Moveon.org initially raised money to help the Wisconsin Democratic Party in its signature gathering effort. Now Moveon.org will focus on independent spending on advertising and on get-out-the-vote efforts. It has 98,000 members in Wisconsin.

The last Wisconsin lawmaker to be recalled, state senator Gary George, a Democrat, in 2003, was under federal indictment for taking kickbacks and later pleaded guilty to conspiracy in the scheme. But recall in Wisconsin doesn’t require alleged misconduct or crime.

A recall resurgence
Recall is one of the reforms enacted in several states by the Populists and Progressives of the late 1800s and early 1900s to make government more responsive to the will of the people. Nineteen states have laws allowing recall of state officials.

While the 2003 Republican recall of Democratic Gov. Gray Davis in California is the most famous recent case, it’s now Democrats who seem more taken with using the weapon.

“We’re seeing a resurgence of the recall right now,” said Jennie Bowser, a recall expert at the non-partisan National Conference of State Legislatures.

She points to a recall effort in Arizona against Republican state senate president Russell Pearce, the chief advocate of the state’s anti-illegal immigration law which the Obama administration is trying to overturn in federal court, and in Michigan against Republican Gov.

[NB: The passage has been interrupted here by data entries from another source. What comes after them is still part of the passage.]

/-- A core's own resources besides its warps and L1 (R205, R183). -/
structure Core where
  operand : Map Byte
  slotOwner : Map Nat
  setOwner : Map Nat
  weights : Map Weights
  /-- Format that the last MWLD issued names for each set (R220). -/
  setFmt : Map (Nat × Nat)
  /-- Banks by team and bank number: bytes, failed mark, compositing binding. -/
  banks : Map Bank
  failed : List Nat
  cbinds : Map CBind
  queue : Map QOp
  /-- Poisoned words: of operand memory, of weight sets from 2^20 up, of banks from 2^30 up, with their rows (R352). -/
  xpoison : Map Nat
  /-- Quires by team and number. -/
  quires : Map Quire
  /-- Instruction-cache leaves held, by node and physical leaf, and constant-cache lines, by node and physical line with
  the launch that holds each (R122, R312). -/
  icache : Map (List Byte)
  ccache : Map (Nat × List Byte)
  /-- The last issue group of each port, by 4 * partition + port, and the cycle from which port A of a partition takes
  another FP64 group (R69). -/
  ports : Map PortUse
  fp64 : Map Nat
  /-- Its vault is offline: no further placement (R362). -/
  offline : Bool
  temp : Nat
  deriving DecidableEq, Repr

/-! ### Continuation records and draws -/

/-- What a suspended thread's unit has to do (R230). -/
inductive Work where
  | susp
  | trace (ray : List Word) (root : Nat)
  | march (ray : List Word) (desc : Nat) (quad : List Word) (buf all : Bool) (lim : Nat)
  /-- Its result, read as the thread suspends. -/
  | sample (result : List Word)
  deriving DecidableEq, Repr

/-- A continuation record (R226). -/
structure Rec where
  resume : DWord
  grid : Nat
  kind : Nat
  n : Nat
  a : Nat
  pred : BitVec 12
  regs : List Word
  work : Work
  /-- Its place in the record area and the core whose unit does the work. -/
  slot : Nat
  core : Nat
  completed : Option Nat
  /-- A warp is running from it. -/
  inUse : Bool
  deriving DecidableEq, Repr

/-- A draw in progress (R239 to R244): descriptor fields, large triangles, statistics. -/
structure Draw where
  grid : Nat
  desc : Nat
  width : Nat
  height : Nat
  vis : Nat
  stats : Nat
  /-- Large triangles in order: six coordinates in 1/256 pixel, three depths, identifier. -/
  tris : List (List Int × List Word × Nat)
  /-- Bins committed. -/
  bins : List Nat
  counters : List Nat
  deriving DecidableEq, Repr

/-! ### Scheduler -/

/-- A queue context (Table 22.1). -/
structure Queue where
  v : Bool
  err : Bool
  cls : Nat
  logn : Nat
  ring : Nat
  ridx : Nat
  widx : Nat
  privb : Nat
  pshr : Nat
  schkd : Nat
  reca : Nat
  recsz : Nat
  asid : Nat
  root : Nat
  asv : Bool
  deriving DecidableEq, Repr

/-- A partition descriptor (Table 21.8) and its LEASE (Table 20.1). -/
structure Part where
  v : Bool
  fring : Nat
  scsh : Nat
  eng : BitVec 32
  func : Nat
  groups : BitVec 16
  ranges : List (Nat × Nat)
  lease : Nat
  deriving DecidableEq, Repr

/-- A page fault waiting for its record or its answer (R322): `unit` is the continuation record whose unit walk
faulted, `fatal` an answer that its warp has still to take (R303, R325), `log` the addresses already lost of a log write
that holds a drain (R259). -/
structure PFault where
  warp : Nat
  lanes : List Nat
  /-- The lane that faulted (R130, R302). -/
  lane : Nat
  part : Nat
  asid : Nat
  va : Nat
  queue : Nat
  core : Nat
  kind : Nat
  why : Nat
  seq : Option Nat
  time : Nat
  unit : Option Nat
  fatal : Bool
  log : Option (List Nat)
  /-- Null collisions and draws that the march of `unit` had reached (R253). -/
  counts : Nat × Nat
  deriving DecidableEq, Repr

/-- A held translation (R316, R320). -/
structure Tlb where
  /-- The TLB that holds it: 4 * core + partition, 512 + core, or 640 + stack for a stack's translation cache. -/
  holder : Nat
  part : Nat
  asid : Nat
  /-- Log2 of the span: 16, 21 (a CONT group, R319) or 29; `vpn` is the address divided by it. -/
  span : Nat
  vpn : Nat
  entry : Nat
  first : Nat
  deriving DecidableEq, Repr

structure Sched where
  parts : Map Part
  /-- Queues by partition and number. -/
  queues : Map Queue
  /-- Active slots 0 to 31: partition and queue key. -/
  active : List (Option Nat)
  grids : Map Grid
  teams : Map Team
  nextUid : Nat
  recs : Map Rec
  draws : Map Draw
  /-- Saved images by core: its warps (R324). -/
  images : Map (Map Warp)
  /-- What the image keeps of a saved core itself: operand memory, weight sets, matrix queue and claims. -/
  cimages : Map Core
  faults : Map PFault
  faultSeq : Map Nat
  tlb : List Tlb
  lanePend : Map Nat
  laneMap : Map Nat
  laneSel : Nat
  deriving DecidableEq, Repr

/-! ### Control cores and system registers -/

/-- The record of an ECALL of a control core (R314): where it was issued, and whether in a trap handler, which tells it from
another one of the core (R307); operand, code and the register that waits; whether it has reached CC3; its reply, when that came while
the core was not waiting. -/
structure CcCall where
  pc : DWord
  deep : Bool
  operand : Nat
  code : Nat
  sd : Nat
  sent : Bool
  reply : Option Word
  deriving DecidableEq, Repr

/-- A control core (R297, R298). -/
structure CtlCore where
  pc : DWord
  s : Map Word
  g : BitVec 7
  mode : Mode
  wst : Word
  tcause : Word
  tepc : DWord
  taddr : DWord
  tvec : DWord
  hscr : List Word
  lpsel : Nat
  hbeat : Word
  wdog : Nat
  busy : Bool
  prev : Bool
  intp : BitVec 8
  svcsrc : Word
  /-- Waiting: 0 not, 1 WFI, 2 TSLEEP until `wtime`, 3 ECALL. -/
  waiting : Nat
  wtime : Nat
  wsd : Nat
  /-- Records of its ECALLs that have not ended, oldest first (R307, R314). -/
  calls : List CcCall
  /-- The cycle of the control cores' own clock from which it may issue again (R17, R68). -/
  ready : Nat
  /-- The largest GWCT of its stores, and of values that its loads have returned, for which its releases wait (R145, R151, R380). -/
  wch : Nat
  bank : Option Nat
  deriving DecidableEq, Repr

/-- A service record (R314). -/
structure Svc where
  part : Nat
  ticket : Nat
  code : Nat
  operand : Nat
  core : Nat
  wid : Nat
  warp : Nat
  popped : Bool
  deriving DecidableEq, Repr

/-- The four control cores (R297). -/
structure CtlCores where
  c0 : CtlCore
  c1 : CtlCore
  c2 : CtlCore
  c3 : CtlCore
  deriving DecidableEq, Repr

structure Sys where
  cc : CtlCores
  talw : Nat
  tokrate : Nat
  qclk : Nat
  qpwr : Nat
  fwslot : Nat
  ccrun : BitVec 4
  hold : Bool
  quiet : Bool
  /-- The queue whose ring entry was being read when HOLD was set (R379). -/
  reading : Option Nat
  /-- The largest GWCT of the handover structure, for which QUIET waits; 0 while it is not written (R379). -/
  handed : Nat
  scc : Nat
  hoptr : Nat
  svc : List Svc
  deriving DecidableEq, Repr

/-! ### Presentation time and media -/

inductive PtpSt where
  | unlocked | acquiring | locked | holdover
  deriving DecidableEq, Repr

structure Ptp where
  /-- The bases and the rate in force, in parts per 10^9: 0 until the first lock (R263). -/
  pbase : Nat
  dbase : Nat
  rate : Int
  /-- The unit has been locked once. -/
  first : Bool
  /-- The bases and the rate that the servo works with while it converges for the first time. -/
  sbase : Nat
  sdbase : Nat
  srate : Int
  st : PtpSt
  run : Nat
  steps : Nat
  port : Nat
  /-- The PTP domain that system software has set (R265). -/
  domain : Nat
  ofs : Int
  master : Bool
  /-- DTIME of the last accepted Sync and of the last accepted Announce, and log2 of the announce interval in s (R264). -/
  lastSync : Nat
  lastAnn : Nat
  annLog : Int
  deriving DecidableEq, Repr

/-- A flow descriptor (Table 17.3). -/
structure FlowDesc where
  en : Bool
  send : Bool
  pair : Bool
  port : Nat
  samp : Nat
  depth : Nat
  pm : Bool
  snd : Bool
  part : Nat
  width : Nat
  height : Nat
  fden : Nat
  fnum : Nat
  offs : Int
  linedur : Nat
  fill : List Nat
  pt : Nat
  udp : Nat
  dstip : Nat
  srcip : Nat
  ssrc : Nat
  buf : Nat
  deriving DecidableEq, Repr

/-- A frame object (R271, R277): the frame it holds, its bytes in pgroup order by line * 2^16 + offset in the line, of the
pgroups that are present, and its timestamp. -/
structure FrameObj where
  frame : Option Nat
  /-- Pinned: packets of this frame are discarded (R271). -/
  pinned : Option Nat
  data : Map Byte
  /-- Poisoned 8-byte units of the data, with the row of Table 24.1 in which each error was found (R352). -/
  bad : Map Nat
  ts : Option Nat
  deriving DecidableEq, Repr

/-- A committed frame whose packets are still to leave: its contents, RTP timestamp and the next line and byte of the line
(R281); the contents sent before it, which take its place on a left-out card, and whether it is a repetition (R279, R296). -/
structure Sending where
  frame : Nat
  rtp : Nat
  data : Map Byte
  bad : Map Nat
  before : Map Byte
  beforeBad : Map Nat
  again : Bool
  line : Nat
  off : Nat
  deriving DecidableEq, Repr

Snyder and several GOP state legislators. 

But Wisconsin is “absolutely unique,” Bowser said. “To see that many recall efforts launched at the same time and get to the point of an election is really remarkable and may have served as an example to other states. It may have energized campaigns that might have faltered for lack of resources and lack of inspiration.”

For beleaguered incumbents, political consultants, activists, and voters, recall is giving a new meaning to the phrase “the permanent campaign.”